Give back an exact copy of the lines in the records below, from the line that has "r).v = s.v := rfl" through the line that has "r).sp = s.sp := rfl", and nothing besides.

#### RECORDS SUPPLIED

-- ==== Sys2Proof/Laws/State.lean ====
section
/-! SUPPORT. One lemma per field per update of State, each true by rfl, so that no proof unfolds a record update. -/

namespace Sys2Proof.Machine.State

variable (s : State)

/-! `writeReg` -/

@[simp] theorem writeReg_mem (r : RegNo) (b : Byte) : (s.writeReg r b).mem = s.mem := rfl
@[simp] theorem writeReg_v (r : RegNo) (b : Byte) : (s.writeReg r b).v = s.v.set r.toNat b := rfl
@[simp] theorem writeReg_i (r : RegNo) (b : Byte) : (s.writeReg r b).i = s.i := rfl
@[simp] theorem writeReg_pc (r : RegNo) (b : Byte) : (s.writeReg r b).pc = s.pc := rfl
@[simp] theorem writeReg_stack (r : RegNo) (b : Byte) : (s.writeReg r b).stack = s.stack := rfl
@[simp] theorem writeReg_sp (r : RegNo) (b : Byte) : (s.writeReg r b).sp = s.sp := rfl
@[simp] theorem writeReg_dt (r : RegNo) (b : Byte) : (s.writeReg r b).dt = s.dt := rfl
@[simp] theorem writeReg_st (r : RegNo) (b : Byte) : (s.writeReg r b).st = s.st := rfl
@[simp] theorem writeReg_fb (r : RegNo) (b : Byte) : (s.writeReg r b).fb = s.fb := rfl
@[simp] theorem writeReg_keypad (r : RegNo) (b : Byte) : (s.writeReg r b).keypad = s.keypad := rfl
@[simp] theorem writeReg_drawFlag (r : RegNo) (b : Byte) : (s.writeReg r b).drawFlag = s.drawFlag := rfl
@[simp] theorem writeReg_port (r : RegNo) (b : Byte) : (s.writeReg r b).port = s.port := rfl

/-! `writeIndex` -/

@[simp] theorem writeIndex_mem (w : Word) : (s.writeIndex w).mem = s.mem := rfl
@[simp] theorem writeIndex_v (w : Word) : (s.writeIndex w).v = s.v := rfl
@[simp] theorem writeIndex_i (w : Word) : (s.writeIndex w).i = w := rfl
@[simp] theorem writeIndex_pc (w : Word) : (s.writeIndex w).pc = s.pc := rfl
@[simp] theorem writeIndex_stack (w : Word) : (s.writeIndex w).stack = s.stack := rfl
@[simp] theorem writeIndex_sp (w : Word) : (s.writeIndex w).sp = s.sp := rfl
@[simp] theorem writeIndex_dt (w : Word) : (s.writeIndex w).dt = s.dt := rfl
@[simp] theorem writeIndex_st (w : Word) : (s.writeIndex w).st = s.st := rfl
@[simp] theorem writeIndex_fb (w : Word) : (s.writeIndex w).fb = s.fb := rfl
@[simp] theorem writeIndex_keypad (w : Word) : (s.writeIndex w).keypad = s.keypad := rfl
@[simp] theorem writeIndex_drawFlag (w : Word) : (s.writeIndex w).drawFlag = s.drawFlag := rfl
@[simp] theorem writeIndex_port (w : Word) : (s.writeIndex w).port = s.port := rfl

/-! `writePc` -/

@[simp] theorem writePc_mem (a : Addr) : (s.writePc a).mem = s.mem := rfl
@[simp] theorem writePc_v (a : Addr) : (s.writePc a).v = s.v := rfl
@[simp] theorem writePc_i (a : Addr) : (s.writePc a).i = s.i := rfl
@[simp] theorem writePc_pc (a : Addr) : (s.writePc a).pc = a := rfl
@[simp] theorem writePc_stack (a : Addr) : (s.writePc a).stack = s.stack := rfl
@[simp] theorem writePc_sp (a : Addr) : (s.writePc a).sp = s.sp := rfl
@[simp] theorem writePc_dt (a : Addr) : (s.writePc a).dt = s.dt := rfl
@[simp] theorem writePc_st (a : Addr) : (s.writePc a).st = s.st := rfl
@[simp] theorem writePc_fb (a : Addr) : (s.writePc a).fb = s.fb := rfl
@[simp] theorem writePc_keypad (a : Addr) : (s.writePc a).keypad = s.keypad := rfl
@[simp] theorem writePc_drawFlag (a : Addr) : (s.writePc a).drawFlag = s.drawFlag := rfl
@[simp] theorem writePc_port (a : Addr) : (s.writePc a).port = s.port := rfl

/-! `writeDelay` -/

@[simp] theorem writeDelay_mem (b : Byte) : (s.writeDelay b).mem = s.mem := rfl
@[simp] theorem writeDelay_v (b : Byte) : (s.writeDelay b).v = s.v := rfl
@[simp] theorem writeDelay_i (b : Byte) : (s.writeDelay b).i = s.i := rfl
@[simp] theorem writeDelay_pc (b : Byte) : (s.writeDelay b).pc = s.pc := rfl
@[simp] theorem writeDelay_stack (b : Byte) : (s.writeDelay b).stack = s.stack := rfl
@[simp] theorem writeDelay_sp (b : Byte) : (s.writeDelay b).sp = s.sp := rfl
@[simp] theorem writeDelay_dt (b : Byte) : (s.writeDelay b).dt = b := rfl
@[simp] theorem writeDelay_st (b : Byte) : (s.writeDelay b).st = s.st := rfl
@[simp] theorem writeDelay_fb (b : Byte) : (s.writeDelay b).fb = s.fb := rfl
@[simp] theorem writeDelay_keypad (b : Byte) : (s.writeDelay b).keypad = s.keypad := rfl
@[simp] theorem writeDelay_drawFlag (b : Byte) : (s.writeDelay b).drawFlag = s.drawFlag := rfl
@[simp] theorem writeDelay_port (b : Byte) : (s.writeDelay b).port = s.port := rfl

/-! `writeSound` -/

@[simp] theorem writeSound_mem (b : Byte) : (s.writeSound b).mem = s.mem := rfl
@[simp] theorem writeSound_v (b : Byte) : (s.writeSound b).v = s.v := rfl
@[simp] theorem writeSound_i (b : Byte) : (s.writeSound b).i = s.i := rfl
@[simp] theorem writeSound_pc (b : Byte) : (s.writeSound b).pc = s.pc := rfl
@[simp] theorem writeSound_stack (b : Byte) : (s.writeSound b).stack = s.stack := rfl
@[simp] theorem writeSound_sp (b : Byte) : (s.writeSound b).sp = s.sp := rfl
@[simp] theorem writeSound_dt (b : Byte) : (s.writeSound b).dt = s.dt := rfl
@[simp] theorem writeSound_st (b : Byte) : (s.writeSound b).st = b := rfl
@[simp] theorem writeSound_fb (b : Byte) : (s.writeSound b).fb = s.fb := rfl
@[simp] theorem writeSound_keypad (b : Byte) : (s.writeSound b).keypad = s.keypad := rfl
@[simp] theorem writeSound_drawFlag (b : Byte) : (s.writeSound b).drawFlag = s.drawFlag := rfl
@[simp] theorem writeSound_port (b : Byte) : (s.writeSound b).port = s.port := rfl

/-! `writeScreen` -/

@[simp] theorem writeScreen_mem (p : Pixels) : (s.writeScreen p).mem = s.mem := rfl
@[simp] theorem writeScreen_v (p : Pixels) : (s.writeScreen p).v = s.v := rfl
@[simp] theorem writeScreen_i (p : Pixels) : (s.writeScreen p).i = s.i := rfl
@[simp] theorem writeScreen_pc (p : Pixels) : (s.writeScreen p).pc = s.pc := rfl
@[simp] theorem writeScreen_stack (p : Pixels) : (s.writeScreen p).stack = s.stack := rfl
@[simp] theorem writeScreen_sp (p : Pixels) : (s.writeScreen p).sp = s.sp := rfl
@[simp] theorem writeScreen_dt (p : Pixels) : (s.writeScreen p).dt = s.dt := rfl
@[simp] theorem writeScreen_st (p : Pixels) : (s.writeScreen p).st = s.st := rfl
@[simp] theorem writeScreen_fb (p : Pixels) : (s.writeScreen p).fb = p := rfl
@[simp] theorem writeScreen_keypad (p : Pixels) : (s.writeScreen p).keypad = s.keypad := rfl
@[simp] theorem writeScreen_drawFlag (p : Pixels) : (s.writeScreen p).drawFlag = s.drawFlag := rfl
@[simp] theorem writeScreen_port (p : Pixels) : (s.writeScreen p).port = s.port := rfl

/-! `writeDrawFlag` -/

@[simp] theorem writeDrawFlag_mem (b : Bool) : (s.writeDrawFlag b).mem = s.mem := rfl
@[simp] theorem writeDrawFlag_v (b : Bool) : (s.writeDrawFlag b).v = s.v := rfl
@[simp] theorem writeDrawFlag_i (b : Bool) : (s.writeDrawFlag b).i = s.i := rfl
@[simp] theorem writeDrawFlag_pc (b : Bool) : (s.writeDrawFlag b).pc = s.pc := rfl
@[simp] theorem writeDrawFlag_stack (b : Bool) : (s.writeDrawFlag b).stack = s.stack := rfl
@[simp] theorem writeDrawFlag_sp (b : Bool) : (s.writeDrawFlag b).sp = s.sp := rfl
@[simp] theorem writeDrawFlag_dt (b : Bool) : (s.writeDrawFlag b).dt = s.dt := rfl
@[simp] theorem writeDrawFlag_st (b : Bool) : (s.writeDrawFlag b).st = s.st := rfl
@[simp] theorem writeDrawFlag_fb (b : Bool) : (s.writeDrawFlag b).fb = s.fb := rfl
@[simp] theorem writeDrawFlag_keypad (b : Bool) : (s.writeDrawFlag b).keypad = s.keypad := rfl
@[simp] theorem writeDrawFlag_drawFlag (b : Bool) : (s.writeDrawFlag b).drawFlag = b := rfl
@[simp] theorem writeDrawFlag_port (b : Bool) : (s.writeDrawFlag b).port = s.port := rfl

/-! `writeKey` -/

@[simp] theorem writeKey_mem (k : RegNo) (b : Bool) : (s.writeKey k b).mem = s.mem := rfl
@[simp] theorem writeKey_v (k : RegNo) (b : Bool) : (s.writeKey k b).v = s.v := rfl
@[simp] theorem writeKey_i (k : RegNo) (b : Bool) : (s.writeKey k b).i = s.i := rfl
@[simp] theorem writeKey_pc (k : RegNo) (b : Bool) : (s.writeKey k b).pc = s.pc := rfl
@[simp] theorem writeKey_stack (k : RegNo) (b : Bool) : (s.writeKey k b).stack = s.stack := rfl
@[simp] theorem writeKey_sp (k : RegNo) (b : Bool) : (s.writeKey k b).sp = s.sp := rfl
@[simp] theorem writeKey_dt (k : RegNo) (b : Bool) : (s.writeKey k b).dt = s.dt := rfl
@[simp] theorem writeKey_st (k : RegNo) (b : Bool) : (s.writeKey k b).st = s.st := rfl
@[simp] theorem writeKey_fb (k : RegNo) (b : Bool) : (s.writeKey k b).fb = s.fb := rfl
@[simp] theorem writeKey_keypad (k : RegNo) (b : Bool) : (s.writeKey k b).keypad = s.keypad.set k.toNat b := rfl
@[simp] theorem writeKey_drawFlag (k : RegNo) (b : Bool) : (s.writeKey k b).drawFlag = s.drawFlag := rfl
@[simp] theorem writeKey_port (k : RegNo) (b : Bool) : (s.writeKey k b).port = s.port := rfl

/-! `memWrite` -/

@[simp] theorem memWrite_mem (a : Nat) (b : Byte) : (s.memWrite a b).mem = setCell s.mem (a % memSize) b := rfl
@[simp] theorem memWrite_v (a : Nat) (b : Byte) : (s.memWrite a b).v = s.v := rfl
@[simp] theorem memWrite_i (a : Nat) (b : Byte) : (s.memWrite a b).i = s.i := rfl
@[simp] theorem memWrite_pc (a : Nat) (b : Byte) : (s.memWrite a b).pc = s.pc := rfl
@[simp] theorem memWrite_stack (a : Nat) (b : Byte) : (s.memWrite a b).stack = s.stack := rfl
@[simp] theorem memWrite_sp (a : Nat) (b : Byte) : (s.memWrite a b).sp = s.sp := rfl
@[simp] theorem memWrite_dt (a : Nat) (b : Byte) : (s.memWrite a b).dt = s.dt := rfl
@[simp] theorem memWrite_st (a : Nat) (b : Byte) : (s.memWrite a b).st = s.st := rfl
@[simp] theorem memWrite_fb (a : Nat) (b : Byte) : (s.memWrite a b).fb = s.fb := rfl
@[simp] theorem memWrite_keypad (a : Nat) (b : Byte) : (s.memWrite a b).keypad = s.keypad := rfl
@[simp] theorem memWrite_drawFlag (a : Nat) (b : Byte) : (s.memWrite a b).drawFlag = s.drawFlag := rfl
@[simp] theorem memWrite_port (a : Nat) (b : Byte) : (s.memWrite a b).port = s.port := rfl

/-! `dropTop` -/

@[simp] theorem dropTop_mem : s.dropTop.mem = s.mem := rfl
@[simp] theorem dropTop_v : s.dropTop.v = s.v := rfl
@[simp] theorem dropTop_i : s.dropTop.i = s.i := rfl
@[simp] theorem dropTop_pc : s.dropTop.pc = s.pc := rfl
@[simp] theorem dropTop_stack : s.dropTop.stack = s.stack := rfl
@[simp] theorem dropTop_sp : s.dropTop.sp = ⟨s.sp.val - 1, by omega⟩ := rfl
@[simp] theorem dropTop_dt : s.dropTop.dt = s.dt := rfl
@[simp] theorem dropTop_st : s.dropTop.st = s.st := rfl
@[simp] theorem dropTop_fb : s.dropTop.fb = s.fb := rfl
@[simp] theorem dropTop_keypad : s.dropTop.keypad = s.keypad := rfl
@[simp] theorem dropTop_drawFlag : s.dropTop.drawFlag = s.drawFlag := rfl
@[simp] theorem dropTop_port : s.dropTop.port = s.port := rfl

/-! `writePort` -/

@[simp] theorem writePort_mem (p : HostPort) : (s.writePort p).mem = s.mem := rfl
@[simp] theorem writePort_v (p : HostPort) : (s.writePort p).v = s.v := rfl
@[simp] theorem writePort_i (p : HostPort) : (s.writePort p).i = s.i := rfl
@[simp] theorem writePort_pc (p : HostPort) : (s.writePort p).pc = s.pc := rfl
@[simp] theorem writePort_stack (p : HostPort) : (s.writePort p).stack = s.stack := rfl
@[simp] theorem writePort_sp (p : HostPort) : (s.writePort p).sp = s.sp := rfl
@[simp] theorem writePort_dt (p : HostPort) : (s.writePort p).dt = s.dt := rfl
@[simp] theorem writePort_st (p : HostPort) : (s.writePort p).st = s.st := rfl
@[simp] theorem writePort_fb (p : HostPort) : (s.writePort p).fb = s.fb := rfl
@[simp] theorem writePort_keypad (p : HostPort) : (s.writePort p).keypad = s.keypad := rfl
@[simp] theorem writePort_drawFlag (p : HostPort) : (s.writePort p).drawFlag = s.drawFlag := rfl
@[simp] theorem writePort_port (p : HostPort) : (s.writePort p).port = p := rfl

/-! `report` -/

@[simp] theorem report_mem (r : Report) : (s.report r).mem = s.mem := rfl
@[simp] theorem report_v (r : Report) : (s.report r).v = s.v := rfl
@[simp] theorem report_i (r : Report) : (s.report r).i = s.i := rfl
@[simp] theorem report_pc (r : Report) : (s.report r).pc = s.pc := rfl
@[simp] theorem report_stack (r : Report) : (s.report r).stack = s.stack := rfl
@[simp] theorem report_sp (r : Report) : (s.report r).sp = s.sp := rfl
@[simp] theorem report_dt (r : Report) : (s.report r).dt = s.dt := rfl
@[simp] theorem report_st (r : Report) : (s.report r).st = s.st := rfl
@[simp] theorem report_fb (r : Report) : (s.report r).fb = s.fb := rfl
@[simp] theorem report_keypad (r : Report) : (s.report r).keypad = s.keypad := rfl
@[simp] theorem report_drawFlag (r : Report) : (s.report r).drawFlag = s.drawFlag := rfl
@[simp] theorem report_port (r : Report) : (s.report r).port = { s.port with report := r } := rfl

/-! `latch` -/

@[simp] theorem latch_mem (b : Byte) (w : Word) : (s.latch b w).mem = s.mem := rfl
@[simp] theorem latch_v (b : Byte) (w : Word) : (s.latch b w).v = s.v := rfl
@[simp] theorem latch_i (b : Byte) (w : Word) : (s.latch b w).i = s.i := rfl
@[simp] theorem latch_pc (b : Byte) (w : Word) : (s.latch b w).pc = s.pc := rfl
@[simp] theorem latch_stack (b : Byte) (w : Word) : (s.latch b w).stack = s.stack := rfl
@[simp] theorem latch_sp (b : Byte) (w : Word) : (s.latch b w).sp = s.sp := rfl
@[simp] theorem latch_dt (b : Byte) (w : Word) : (s.latch b w).dt = s.dt := rfl
@[simp] theorem latch_st (b : Byte) (w : Word) : (s.latch b w).st = s.st := rfl
@[simp] theorem latch_fb (b : Byte) (w : Word) : (s.latch b w).fb = s.fb := rfl
@[simp] theorem latch_keypad (b : Byte) (w : Word) : (s.latch b w).keypad = s.keypad := rfl
@[simp] theorem latch_drawFlag (b : Byte) (w : Word) : (s.latch b w).drawFlag = s.drawFlag := rfl
@[simp] theorem latch_port (b : Byte) (w : Word) : (s.latch b w).port = { s.port with rnd := b, outcomeWord := w } := rfl

/-! `countDraw` -/

@[simp] theorem countDraw_mem : s.countDraw.mem = s.mem := rfl
@[simp] theorem countDraw_v : s.countDraw.v = s.v := rfl
@[simp] theorem countDraw_i : s.countDraw.i = s.i := rfl
@[simp] theorem countDraw_pc : s.countDraw.pc = s.pc := rfl
@[simp] theorem countDraw_stack : s.countDraw.stack = s.stack := rfl
@[simp] theorem countDraw_sp : s.countDraw.sp = s.sp := rfl
@[simp] theorem countDraw_dt : s.countDraw.dt = s.dt := rfl
@[simp] theorem countDraw_st : s.countDraw.st = s.st := rfl
@[simp] theorem countDraw_fb : s.countDraw.fb = s.fb := rfl
@[simp] theorem countDraw_keypad : s.countDraw.keypad = s.keypad := rfl
@[simp] theorem countDraw_drawFlag : s.countDraw.drawFlag = s.drawFlag := rfl
@[simp] theorem countDraw_port : s.countDraw.port = { s.port with draws := s.port.draws + 1 } := rfl

/-! `withRequests` -/

@[simp] theorem withRequests_mem (rs : List Request) : (s.withRequests rs).mem = s.mem := rfl
@[simp] theorem withRequests_v (rs : List Request) : (s.withRequests rs).v = s.v := rfl
@[simp] theorem withRequests_i (rs : List Request) : (s.withRequests rs).i = s.i := rfl
@[simp] theorem withRequests_pc (rs : List Request) : (s.withRequests rs).pc = s.pc := rfl
@[simp] theorem withRequests_stack (rs : List Request) : (s.withRequests rs).stack = s.stack := rfl
@[simp] theorem withRequests_sp (rs : List Request) : (s.withRequests rs).sp = s.sp := rfl
@[simp] theorem withRequests_dt (rs : List Request) : (s.withRequests rs).dt = s.dt := rfl
@[simp] theorem withRequests_st (rs : List Request) : (s.withRequests rs).st = s.st := rfl
@[simp] theorem withRequests_fb (rs : List Request) : (s.withRequests rs).fb = s.fb := rfl
@[simp] theorem withRequests_keypad (rs : List Request) : (s.withRequests rs).keypad = s.keypad := rfl
@[simp] theorem withRequests_drawFlag (rs : List Request) : (s.withRequests rs).drawFlag = s.drawFlag := rfl
@[simp] theorem withRequests_port (rs : List Request) : (s.withRequests rs).port = { s.port with requests := rs } := rfl

end Sys2Proof.Machine.State
end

########

EXERCISE OUTPUT:
@[simp] theorem report_v (r : Report) : (s.report r).v = s.v := rfl
@[simp] theorem report_i (r : Report) : (s.report r).i = s.i := rfl
@[simp] theorem report_pc (r : Report) : (s.report r).pc = s.pc := rfl
@[simp] theorem report_stack (r : Report) : (s.report r).stack = s.stack := rfl
@[simp] theorem report_sp (r : Report) : (s.report r).sp = s.sp := rfl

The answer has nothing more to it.